/ 28 July 2005

Mindful of mania

To have the levels of carbamazepine in my body tested, I caught the train from Muizenberg to Fish Hoek at 5pm and walked a kilometre to have blood taken. It’s not a walk that would usually tire me, but today it’s exhausting. The lab office should be open till 5.30pm, but it’s closed and dark. I experience a surge of rage, imagine smashing the windows. It would be a relief to give in to my ungovernable emotions, to finally “prove” that my appearance of coping is practised acting.

Dragging myself back to where I am house-sitting in Muizenberg (having no home of my own), I feel consumed with self-loathing and despair so intense I want to crawl out of my own skin. Were it not now so familiar (hence better understood and resisted), the urge to suicide might be overwhelming.

I am bipolar. “Manic depressive” is the phrase the world is more familiar with. Carbamazepine is a “mood stabiliser”.

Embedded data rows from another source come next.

-- ==== Sys2Proof/Laws/Memory.lean ====
section
/-! SUPPORT. Memory: every write and every load keeps the canonical form, and a read after either (20_memory.md R91, R92,
R94). -/

namespace Sys2Proof.Machine

/-! ## The list -/

@[simp] theorem Memory.find?_put_same (m : Memory) (a : Nat) (v : Byte) : Memory.find? (Memory.put m a v) a = some v := by
  induction m with
  | nil => simp [Memory.put, Memory.find?]
  | cons e rest ih =>
    obtain ⟨b, w⟩ := e
    simp only [Memory.put]
    split
    · simp [Memory.find?]
    · split
      · simp [Memory.find?]
      · rw [Memory.find?, if_neg (by omega), ih]

theorem Memory.find?_put_other (m : Memory) {a b : Nat} (v : Byte) (h : b ≠ a) :
    Memory.find? (Memory.put m a v) b = Memory.find? m b := by
  induction m with
  | nil => simp [Memory.put, Memory.find?, Ne.symm h]
  | cons e rest ih =>
    obtain ⟨c, w⟩ := e
    simp only [Memory.put]
    split
    · rw [Memory.find?, if_neg (Ne.symm h)]
    · split
      · subst_vars
        rw [Memory.find?, if_neg (Ne.symm h), Memory.find?, if_neg (Ne.symm h)]
      · simp only [Memory.find?, ih]

@[simp] theorem Memory.find?_remove_same (m : Memory) (a : Nat) : Memory.find? (Memory.remove m a) a = none := by
  induction m with
  | nil => rfl
  | cons e rest ih =>
    obtain ⟨c, w⟩ := e
    by_cases h : c = a <;> simp_all [Memory.remove, Memory.find?]

theorem Memory.find?_remove_other (m : Memory) {a b : Nat} (h : b ≠ a) :
    Memory.find? (Memory.remove m a) b = Memory.find? m b := by
  induction m with
  | nil => rfl
  | cons e rest ih =>
    obtain ⟨c, w⟩ := e
    by_cases hc : c = a
    · subst hc; simpa [Memory.remove, Memory.find?, Ne.symm h] using ih
    · simp only [Memory.remove, List.filter_cons, ne_eq, hc, not_false_eq_true, decide_true, if_true, Memory.find?] at ih ⊢
      rw [ih]

/-- The byte written is read back. -/
@[simp] theorem Memory.read_write_same (init : InitialMemory) (m : Memory) (a : Nat) (v : Byte) :
    Memory.read init (Memory.write init m a v) a = v := by
  unfold Memory.write Memory.read
  split <;> simp [*]

/-- Every other byte is unchanged. -/
theorem Memory.read_write_other (init : InitialMemory) (m : Memory) {a b : Nat} (v : Byte) (h : b ≠ a) :
    Memory.read init (Memory.write init m a v) b = Memory.read init m b := by
  unfold Memory.write Memory.read
  split
  · rw [Memory.find?_remove_other m h]
  · rw [Memory.find?_put_other m v h]

/-! ## The canonical form -/

/-- What rising addresses say of a list with an entry. -/
theorem Memory.rising_cons {low a : Nat} {v : Byte} {rest : Memory} :
    Memory.rising low ((a, v) :: rest) = true ↔ low ≤ a ∧ a < 65536 ∧ Memory.rising (a + 1) rest = true := by
  simp [Memory.rising, and_assoc]

/-- Addresses that rise from an address on do so from every address below. -/
theorem Memory.rising_mono {low low' : Nat} {m : Memory} (h : Memory.rising low m = true) (hl : low' ≤ low) :
    Memory.rising low' m = true := by
  cases m with
  | nil => rfl
  | cons e rest => rw [Memory.rising_cons] at h ⊢; exact ⟨by omega, h.2⟩

theorem Memory.rising_put {low : Nat} {m : Memory} (h : Memory.rising low m = true) {a : Nat} (hl : low ≤ a)
    (ha : a < 65536) (v : Byte) : Memory.rising low (Memory.put m a v) = true := by
  induction m generalizing low with
  | nil => exact Memory.rising_cons.mpr ⟨hl, ha, rfl⟩
  | cons e rest ih =>
    have h' := Memory.rising_cons.mp h
    simp only [Memory.put]
    split
    · exact Memory.rising_cons.mpr ⟨hl, ha, Memory.rising_cons.mpr ⟨by omega, h'.2⟩⟩
    · split
      · exact Memory.rising_cons.mpr ⟨hl, ha, by subst_vars; exact h'.2.2⟩
      · exact Memory.rising_cons.mpr ⟨h'.1, h'.2.1, ih h'.2.2 (by omega)⟩

theorem Memory.rising_remove {low : Nat} {m : Memory} (h : Memory.rising low m = true) (a : Nat) :
    Memory.rising low (Memory.remove m a) = true := by
  induction m generalizing low with
  | nil => rfl
  | cons e rest ih =>
    have h' := Memory.rising_cons.mp h
    have hr := ih h'.2.2
    by_cases hc : e.1 = a
    · have : Memory.remove (e :: rest) a = Memory.remove rest a := by simp [Memory.remove, hc]
      rw [this]; exact Memory.rising_mono hr (by omega)
    · have : Memory.remove (e :: rest) a = e :: Memory.remove rest a := by simp [Memory.remove, hc]
      rw [this]; exact Memory.rising_cons.mpr ⟨h'.1, h'.2.1, hr⟩

/-- The entries of a list after `put` are the new one and old ones. -/
theorem Memory.mem_put {m : Memory} {a : Nat} {v : Byte} {c : Host.Cell} (h : c ∈ Memory.put m a v) :
    c = (a, v) ∨ c ∈ m := by
  induction m with
  | nil => simpa [Memory.put] using h
  | cons e rest ih =>
    simp only [Memory.put] at h
    split at h
    · simpa using h
    · split at h <;> rcases List.mem_cons.mp h with rfl | h
      · exact .inl rfl
      · exact .inr (List.mem_cons_of_mem _ h)
      · exact .inr (List.mem_cons_self ..)
      · exact (ih h).imp id (List.mem_cons_of_mem _)

/-- The entries of a list after `remove` are the old ones at other addresses. -/
theorem Memory.mem_remove {m : Memory} {a : Nat} {c : Host.Cell} : c ∈ Memory.remove m a ↔ c ∈ m ∧ c.1 ≠ a := by
  simp [Memory.remove]

/-- What the canonical form says. -/
theorem Memory.wf_iff {init : InitialMemory} {m : Memory} :
    Memory.wf init m = true ↔ Memory.rising 0 m = true ∧ ∀ c ∈ m, c.2 ≠ Memory.unlisted init c.1 := by
  simp [Memory.wf]

/-- The empty memory is in canonical form. -/
theorem Memory.wf_nil (init : InitialMemory) : Memory.wf init [] = true := rfl

/-- A write keeps the canonical form. -/
theorem Memory.wf_write {init : InitialMemory} {m : Memory} (h : Memory.wf init m = true) {a : Nat} (ha : a < 65536)
    (v : Byte) : Memory.wf init (Memory.write init m a v) = true := by
  rw [Memory.wf_iff] at h ⊢
  unfold Memory.write
  split
  · exact ⟨Memory.rising_remove h.1 a, fun c hc => h.2 c (Memory.mem_remove.mp hc).1⟩
  · refine ⟨Memory.rising_put h.1 (Nat.zero_le _) ha v, fun c hc => ?_⟩
    rcases Memory.mem_put hc with rfl | hc
    · assumption
    · exact h.2 c hc

/-! ## The initial memory -/

/-- What the canonical form of the initial memory says. -/
theorem Memory.initialWf_iff {init : InitialMemory} :
    Memory.initialWf init = true ↔ Memory.rising 0 init.listed = true ∧ ∀ c ∈ init.listed, init.rest ≠ some c.2 := by
  simp [Memory.initialWf]

/-- A byte placed reads as itself. -/
@[simp] theorem Memory.unlisted_place_same (init : InitialMemory) (a : Nat) (v : Byte) :
    Memory.unlisted (Memory.place init a v) a = v := by
  unfold Memory.place Memory.unlisted
  by_cases h : init.rest = some v <;> simp [h]

/-- Every other byte of the initial memory is unchanged. -/
theorem Memory.unlisted_place_other (init : InitialMemory) {a b : Nat} (v : Byte) (h : b ≠ a) :
    Memory.unlisted (Memory.place init a v) b = Memory.unlisted init b := by
  unfold Memory.place Memory.unlisted
  by_cases hr : init.rest = some v <;> simp [hr, Memory.find?_remove_other _ h, Memory.find?_put_other _ _ h]

/-- Placing a byte keeps the canonical form of the initial memory. -/
theorem Memory.initialWf_place {init : InitialMemory} (h : Memory.initialWf init = true) {a : Nat} (ha : a < 65536)
    (v : Byte) : Memory.initialWf (Memory.place init a v) = true := by
  rw [Memory.initialWf_iff] at h ⊢
  by_cases hr : init.rest = some v <;> simp only [Memory.place, hr, if_true, if_false]
  · exact ⟨Memory.rising_remove h.1 a, fun c hc => hr ▸ h.2 c (Memory.mem_remove.mp hc).1⟩
  · refine ⟨Memory.rising_put h.1 (Nat.zero_le _) ha v, fun c hc => ?_⟩
    rcases Memory.mem_put hc with rfl | hc
    · exact hr
    · exact h.2 c hc

/-- Placing bytes keeps it. -/
theorem Memory.initialWf_placeAll {init : InitialMemory} (h : Memory.initialWf init = true) (a : Nat) (bs : List Byte) :
    Memory.initialWf (Memory.placeAll init a bs) = true := by
  induction bs generalizing init a with
  | nil => exact h
  | cons b bs ih =>
    simp only [Memory.placeAll]
    split
    · exact ih (Memory.initialWf_place h ‹_› b) _
    · exact h

/-! ## The state -/

/-- `writeMem` as an update of the memory alone. -/
theorem State.writeMem_eq (s : State) (a : Word) (v : Byte) :
    s.writeMem a v =
      { s with mem := if a.toNat < s.params.romCeiling.val then s.mem
                      else Memory.write s.params.initial s.mem a.toNat v } := by
  by_cases h : a.toNat < s.params.romCeiling.val <;> simp [State.writeMem, State.inRom, h]

/-- A read depends on the memory and the parameters alone. -/
theorem State.readMem_congr {s t : State} (h : t.mem = s.mem) (hp : t.params = s.params) (a : Word) :
    t.readMem a = s.readMem a := by
  simp [State.readMem, h, hp]

/-- `loadByte` keeps the canonical form of memory. -/
theorem State.loadByte_wf {s : State} (h : Memory.wf s.params.initial s.mem = true) (a : Word) (v : Byte) :
    Memory.wf (s.loadByte a v).params.initial (s.loadByte a v).mem = true := by
  rw [Memory.wf_iff] at h ⊢
  refine ⟨Memory.rising_remove h.1 _, fun c hc => ?_⟩
  have hc' := Memory.mem_remove.mp hc
  rw [State.loadByte_params, Memory.unlisted_place_other _ _ hc'.2]
  exact h.2 c hc'.1

/-- `loadByte` keeps the canonical form of the initial memory. -/
theorem State.loadByte_initialWf {s : State} (h : Memory.initialWf s.params.initial = true) (a : Word) (v : Byte) :
    Memory.initialWf (s.loadByte a v).params.initial = true := Memory.initialWf_place h a.isLt v

/-- A load leaves memory and the initial memory in canonical form. -/
theorem hostLoad_wf (s : State) (l : Load) :
    Memory.wf (hostLoad s l).params.initial (hostLoad s l).mem = true ∧
      Memory.initialWf (hostLoad s l).params.initial = true :=
  ⟨rfl, Memory.initialWf_placeAll rfl _ _⟩

/-- `writeMem` keeps the canonical form. -/
theorem State.writeMem_wf {s : State} (h : Memory.wf s.params.initial s.mem = true) (a : Word) (v : Byte) :
    Memory.wf s.params.initial (s.writeMem a v).mem = true := by
  unfold State.writeMem
  split
  · exact h
  · exact Memory.wf_write h a.isLt v

/-- `writeMem16` keeps the canonical form. -/
theorem State.writeMem16_wf {s : State} (h : Memory.wf s.params.initial s.mem = true) (a v : Word) :
    Memory.wf s.params.initial (s.writeMem16 a v).mem = true := by
  have h1 := State.writeMem_wf h a (lo v)
  have h2 := State.writeMem_wf (s := s.writeMem a (lo v)) (by simpa using h1) (a + 1) (hi v)
  simpa [State.writeMem16] using h2

/-- Reset's memory is in canonical form. -/
theorem State.reset_mem_wf : Memory.wf State.reset.params.initial State.reset.mem = true := rfl

/-- A byte loaded is read back. -/
theorem State.readMem_loadByte_same (s : State) (a : Word) (v : Byte) : (s.loadByte a v).readMem a = v := by
  simp [State.readMem, Memory.read]

/-- Every byte but the one loaded reads as before. -/
theorem State.readMem_loadByte_other (s : State) {a b : Word} (h : b ≠ a) (v : Byte) :
    (s.loadByte a v).readMem b = s.readMem b := by
  have hn : b.toNat ≠ a.toNat := fun hn => h (BitVec.eq_of_toNat_eq hn)
  simp [State.readMem, Memory.read, Memory.find?_remove_other _ hn, Memory.unlisted_place_other _ _ hn]

/-- A write above the ceiling is read back. -/
theorem State.readMem_writeMem_same {s : State} {a : Word} (ha : s.inRom a = false) (v : Byte) :
    (s.writeMem a v).readMem a = v := by
  simp only [State.writeMem, ha, Bool.false_eq_true, if_false]
  exact Memory.read_write_same _ _ _ _

/-- Every byte but the one written reads as before. -/
theorem State.readMem_writeMem_other (s : State) {a b : Word} (h : b ≠ a) (v : Byte) :
    (s.writeMem a v).readMem b = s.readMem b := by
  unfold State.writeMem
  split
  · rfl
  · exact Memory.read_write_other _ _ _ (fun hn => h (BitVec.eq_of_toNat_eq hn))

/-- A write below the ceiling changes nothing. -/
theorem State.writeMem_rom (s : State) {a : Word} (h : s.inRom a = true) (v : Byte) : s.writeMem a v = s := by
  simp [State.writeMem, h]

/-- A byte below the ceiling survives every write. -/
theorem State.readMem_writeMem_rom (s : State) {b : Word} (h : s.inRom b = true) (a : Word) (v : Byte) :
    (s.writeMem a v).readMem b = s.readMem b := by
  by_cases hab : b = a
  · subst hab; rw [State.writeMem_rom s h]
  · exact State.readMem_writeMem_other s hab v

/-- `writeMem16` leaves every byte but its two as before. -/
theorem State.readMem_writeMem16_other (s : State) {a b : Word} (h : b ≠ a) (h' : b ≠ a + 1) (v : Word) :
    (s.writeMem16 a v).readMem b = s.readMem b := by
  rw [State.writeMem16, State.readMem_writeMem_other _ h', State.readMem_writeMem_other _ h]

end Sys2Proof.Machine
end

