/-- What PUSH does, for each pair (41_load16_stack_exchange.md R238). -/
theorem exec_push (p : BitVec 2) (s : State) :
    exec (instrOf [opcode 3 (fieldY p 0) 5]) s = .next (push (rp2Table p) (s.fetched 1 1 11)) := by
  revert p
  exact forall_field2 rfl rfl rfl rfl

/-- What POP does, for each pair (R239). -/
theorem exec_pop (q : BitVec 2) (s : State) :
    exec (instrOf [opcode 3 (fieldY q 0) 1]) s = .next (pop (rp2Table q) (s.fetched 1 1 10)) := by
  revert q
  exact forall_field2 rfl rfl rfl rfl

/-- Of the pairs of PUSH and POP none is SP (30_encoding.md R133). -/
theorem rp2Table_ne_sp (p : BitVec 2) : rp2Table p ≠ .sp := by
  revert p; decide

/-- Of the 16-bit registers SP alone holds SP. -/
theorem State.setReg16_sp (s : State) {r : Reg16} (h : r ≠ .sp) (v : Word) : (s.setReg16 r v).sp = s.sp := by
  cases r
  case sp => exact absurd rfl h
  all_goals rfl

/-- Settles O8: the word popped is the word pushed (`State.top16_push16`), and SP goes down by 2 and up by 2. -/
theorem pushThenPopRestores : Obligations.PushThenPopRestores := by
  intro p q s t u h1 h2 hpush hpop
  rw [exec_push] at hpush
  cases hpush
  rw [exec_pop] at hpop
  cases hpop
  constructor
  · exact (State.reg16_setReg16_same ..).trans ((s.fetched 1 1 11).top16_push16 h1 h2 _)
  · rw [pop, State.setReg16_sp _ (rp2Table_ne_sp q), push]
    simp only [State.dropped16, State.setSp_sp, State.fetched_sp, State.push16_sp, BitVec.sub_add_cancel]

/-! ## What an operation stores to and whether it reaches a device -/

/-- The address a write to a location stores to. -/
def Loc.stores (l : Loc) (s : State) : List Word :=
  match l with
  | .reg _ => []
  | .mem m => [m.addr s]

/-- The addresses a call on a condition stores to. -/
def Cond.stores (cc : Cond) (s : State) : List Word := if cc.holds s.f then s.pushedAt else []

/-- The addresses an operation may store to. -/
def Act.stores (act : Act) (s : State) : List Word :=
  match act with
  | .ld8 m _ | .incLoc m | .decLoc m | .rot _ m | .resLoc _ m | .setLoc _ m => m.stores s
  | .storeA m => [m.addr s]
  | .rotIndexed _ xy d _ | .resIndexed _ xy d _ | .setIndexed _ xy d _ => [s.ea xy d]
  | .rld | .rrd | .blockIn _ | .blockInRepeat _ => [s.hl]
  | .blockLoad _ | .blockLoadRepeat _ => [s.de]
  | .store16 nn _ => [nn, nn + 1]
  | .exSp _ => [s.sp, s.sp + 1]
  | .push _ | .call _ | .rst _ => s.pushedAt
  | .callIf cc _ => cc.stores s
  | _ => []

/-- Whether an operation reads or writes a port. -/
def Act.usesPort : Act → Bool
  | .inA _ | .outA _ | .inC _ | .outReg _ | .outZero => true
  | .blockIn _ | .blockInRepeat _ | .blockOut _ | .blockOutRepeat _ => true
  | _ => false

/-! The addresses are those of the state's 16-bit registers, so neither the fetch nor a write of WZ changes them. -/

section
variable {s t : State} (hmain : t.main = s.main) (hsp : t.sp = s.sp) (hix : t.ix = s.ix) (hiy : t.iy = s.iy)

include hix hiy in
theorem State.xy_congr (xy : XY) : t.xy xy = s.xy xy := by
  cases xy
  · exact hix
  · exact hiy

include hmain hix hiy in
theorem Mem8.addr_congr (m : Mem8) : m.addr t = m.addr s := by
  cases m <;> simp [Mem8.addr, State.hl, State.bc, State.de, State.xy_congr hix hiy, hmain]

include hmain hix hiy in
theorem Loc.stores_congr (l : Loc) : l.stores t = l.stores s := by
  cases l with
  | reg r => rfl
  | mem m => simp [Loc.stores, Mem8.addr_congr hmain hix hiy]

include hmain hsp in
theorem Cond.stores_congr (cc : Cond) : cc.stores t = cc.stores s := by
  rw [Cond.stores, Cond.stores, State.f, State.f, State.pushedAt, State.pushedAt, hmain, hsp]

include hmain hsp hix hiy in
theorem Act.stores_congr (act : Act) : act.stores t = act.stores s := by
  cases act with
  | ld8 m | incLoc m | decLoc m | rot _ m | resLoc _ m | setLoc _ m => exact Loc.stores_congr hmain hix hiy m
  | storeA m => exact congrArg (fun a => [a]) (Mem8.addr_congr hmain hix hiy m)
  | callIf cc => exact Cond.stores_congr hmain hsp cc
  | _ => simp [Act.stores, State.ea, State.hl, State.de, State.pushedAt, State.xy_congr hix hiy, hmain, hsp]

end

section
variable (s : State) {a : Word}

@[simp] theorem State.portIn_readMem (p a : Word) : (s.portIn p).2.readMem a = s.readMem a :=
  State.readMem_congr (s.portIn_mem p) (s.portIn_params p) a

@[simp] theorem State.portOut_readMem (p : Word) (v : Byte) (a : Word) : (s.portOut p v).readMem a = s.readMem a :=
  State.readMem_congr (s.portOut_mem p v) (s.portOut_params p v) a

@[simp] theorem State.copyTo_readMem (c : Option Reg8) (v : Byte) (a : Word) : (s.copyTo c v).readMem a = s.readMem a := by
  cases c with
  | none => rfl
  | some r => exact s.setReg8_readMem r v a

@[simp] theorem State.repeatBlock_readMem (a : Word) : s.repeatBlock.readMem a = s.readMem a := rfl
@[simp] theorem State.repeatBlockWz_readMem (a : Word) : s.repeatBlockWz.readMem a = s.readMem a := rfl

/-- A write to a location leaves every other byte as before. -/
theorem State.readMem_writeLoc_other {l : Loc} (h : a ∉ l.stores s) (v : Byte) :
    (s.writeLoc l v).readMem a = s.readMem a := by
  cases l with
  | reg r => exact s.setReg8_readMem r v a
  | mem m => exact s.readMem_writeMem_other (List.ne_of_not_mem_cons h) v

/-- A write of a word leaves every byte but its two as before. -/
theorem State.readMem_writeMem16_of_not_mem {nn : Word} (h : a ∉ [nn, nn + 1]) (v : Word) :
    (s.writeMem16 nn v).readMem a = s.readMem a :=
  s.readMem_writeMem16_other (List.ne_of_not_mem_cons h) (List.ne_of_not_mem_cons (List.not_mem_of_not_mem_cons h)) v

/-- A push leaves every byte but its two as before. -/
theorem State.readMem_push16_of_not_mem (h : a ∉ s.pushedAt) (v : Word) : (s.push16 v).readMem a = s.readMem a :=
  s.readMem_push16_other (List.ne_of_not_mem_cons h) (List.ne_of_not_mem_cons (List.not_mem_of_not_mem_cons h)) v

/-- LDI and LDD leave every byte but that at DE as before. -/
theorem readMem_blockLoad_other (h : a ≠ s.de) (dir : Dir) : (blockLoad dir s).readMem a = s.readMem a :=
  s.readMem_writeMem_other h _

/-- INI and IND leave every byte but that at HL as before. -/
theorem readMem_blockIn_other (h : a ≠ s.hl) (dir : Dir) : (blockIn dir s).readMem a = s.readMem a :=
  (State.readMem_writeMem_other _ h _).trans (s.portIn_readMem s.portBC a)

@[simp] theorem readMem_blockOut (dir : Dir) (a : Word) : (blockOut dir s).readMem a = s.readMem a :=
  (s.setB _).portOut_readMem _ _ a

end

/-- An operation leaves every byte that it does not store to as before. -/
theorem readMem_act_run (act : Act) (s : State) {a : Word} (h : a ∉ act.stores s) :
    (act.run s).readMem a = s.readMem a := by
  cases act with
  | ld8 dst src =>
    have hdst : dst.stores (dst.latch (src.latch s)) = dst.stores s := Loc.stores_congr (by simp) (by simp) (by simp) dst
    rw [Act.run, ld8, State.readMem_writeLoc_other _ (hdst ▸ h)]
    simp
  | incLoc m | decLoc m =>
    have hm : m.stores (m.latch s) = m.stores s := Loc.stores_congr (by simp) (by simp) (by simp) m
    exact (State.readMem_writeLoc_other _ (hm ▸ h) _).trans (m.latch_readMem s a)
  | rot op m | resLoc b m | setLoc b m => exact s.readMem_writeLoc_other h _
  | storeA m => exact s.readMem_writeMem_other (List.ne_of_not_mem_cons h) _
  | rotIndexed op xy d copy | resIndexed b xy d copy | setIndexed b xy d copy =>
    exact (State.copyTo_readMem ..).trans (State.readMem_writeMem_other _ (List.ne_of_not_mem_cons h) _)
  | rld | rrd => exact s.readMem_writeMem_other (List.ne_of_not_mem_cons h) _
  | store16 nn r => exact s.readMem_writeMem16_of_not_mem h _
  | exSp r => exact (State.setReg16_readMem ..).trans (s.readMem_writeMem16_of_not_mem h _)
  | push | call | rst => exact s.readMem_push16_of_not_mem h _
  | callIf cc nn =>
    simp only [Act.run, callIf]
    split
    next hcc =>
      rw [Act.stores, Cond.stores, if_pos hcc] at h
      exact s.readMem_push16_of_not_mem h _
    · rfl
  | blockLoad dir => exact readMem_blockLoad_other s (List.ne_of_not_mem_cons h) dir
  | blockIn dir => exact readMem_blockIn_other s (List.ne_of_not_mem_cons h) dir
  | blockOut dir => exact readMem_blockOut s dir a
  | blockLoadRepeat dir =>
    have hone := readMem_blockLoad_other s (List.ne_of_not_mem_cons h) dir
    simp only [Act.run, blockLoadRepeat]
    split <;> simp [hone]
  | blockInRepeat dir =>
    have hone := readMem_blockIn_other s (List.ne_of_not_mem_cons h) dir
    simp only [Act.run, blockInRepeat]
    split <;> simp [hone]
  | blockOutRepeat dir =>
    simp only [Act.run, blockOutRepeat]
    split <;> simp
  | jpIf | jrIf | djnz | retIf | blockCompareRepeat =>
    simp only [Act.run, jpIf, jrIf, djnz, retIf, blockCompareRepeat]
    split <;> rfl
  | inC dst =>
    cases dst with
    | none => exact s.portIn_readMem s.portBC a
    | some r => exact (State.setReg8_readMem ..).trans (s.portIn_readMem s.portBC a)
  | inA n => exact s.portIn_readMem (s.portAn n) a
  | outA n => exact s.portOut_readMem (s.portAn n) s.a a
  | outReg r => exact s.portOut_readMem s.portBC (s.reg8 r) a
  | outZero => exact s.portOut_readMem s.portBC 0 a
  | ld16 | load16 | pop | inc16 | dec16 | add16 => exact State.setReg16_readMem ..
  | alu op src => exact src.latch_readMem s a
  | bitMem b m => exact m.latch_readMem s a
  | _ => rfl

/-! ## What the bytes say of it -/

/-- The condition of CALL cc (45_control.md R368). -/
def Form.callCond : Form → Option Cond
  | .main op _ _ => if opX op = 3 ∧ opZ op = 4 then some (ccTable (opY op)) else none
  | _ => none

/-- The addresses CALL cc may store to. -/
theorem Form.stores_of_callCond {form : Form} {cc : Cond} (h : form.callCond = some cc) (s : State) :
    form.stores s = cc.stores s := by
  cases form with
  | main op n1 n2 =>
    obtain ⟨⟨hx, hz⟩, hcc⟩ := Option.ite_none_right_eq_some.mp h
    cases hcc
    have hE3 : op ≠ 0xE3#8 := fun e => absurd (e ▸ hz) (by decide)
    have hCD : op ≠ 0xCD#8 := fun e => absurd (e ▸ hz) (by decide)
    simp [Form.stores, mainStores, Cond.stores, hx, hz, hE3, hCD]
  | _ => cases h

/-- The addresses of a form as the kernel can evaluate them: the condition of CALL cc, which hangs on F, stands alone. -/
def Form.storesByCond (form : Form) (s : State) : List Word :=
  match form.callCond with
  | some cc => cc.stores s
  | none => form.stores s

theorem Form.storesByCond_eq (form : Form) (s : State) : form.storesByCond s = form.stores s := by
  unfold Form.storesByCond
  split
  next h => exact (Form.stores_of_callCond h s).symm
  · rfl

/-- The values at the opcode bytes, those of `skip` left out. -/
def grid {α : Type} (skip : Byte → Bool) (f : Byte → α) : List (List (Option α)) :=
  (List.range 16).map fun h => (List.range 16).map fun l =>
    let op := BitVec.ofNat 8 (16 * h + l)
    if skip op then none else some (f op)

/-- Functions with the same grid agree at every opcode byte. -/
theorem allOpcodes_of_grid {α : Type} [DecidableEq α] {skip : Byte → Bool} {f g : Byte → α}
    (h : grid skip f = grid skip g) : allOpcodes (fun op => skip op || decide (f op = g op)) = true := by
  refine List.all_eq_true.mpr fun i hi => List.all_eq_true.mpr fun j hj => ?_
  have hcell := List.map_inj_left.mp (List.map_inj_left.mp h i hi) j hj
  dsimp only at hcell ⊢
  cases hskip : skip (BitVec.ofNat 8 (16 * i + j))
  · simpa [hskip] using hcell
  · rfl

In the past six months, I have been almost entirely unable to work, have lost a treasured relationship, a home, several work opportunities, my self-esteem, 99% of my usually abundant supply of hope and optimism, and thousands of rands on, so far, useless pharmaceuticals and a psychiatrist of intermittent competence. I have been forced to ask my parents to bail me out of debt. I am months overdue in completing a sizeable report for an HIV NGO.

If you think bipolar disorder is a mental disorder, think again. Actually, please rethink your entire categories for “mental” and “physical” illness. It is past time we abandoned our simultaneous notions that overtly physical illnesses are unrelated to the workings of the mind, while illnesses such as depression are unrelated to the malfunctions of the body.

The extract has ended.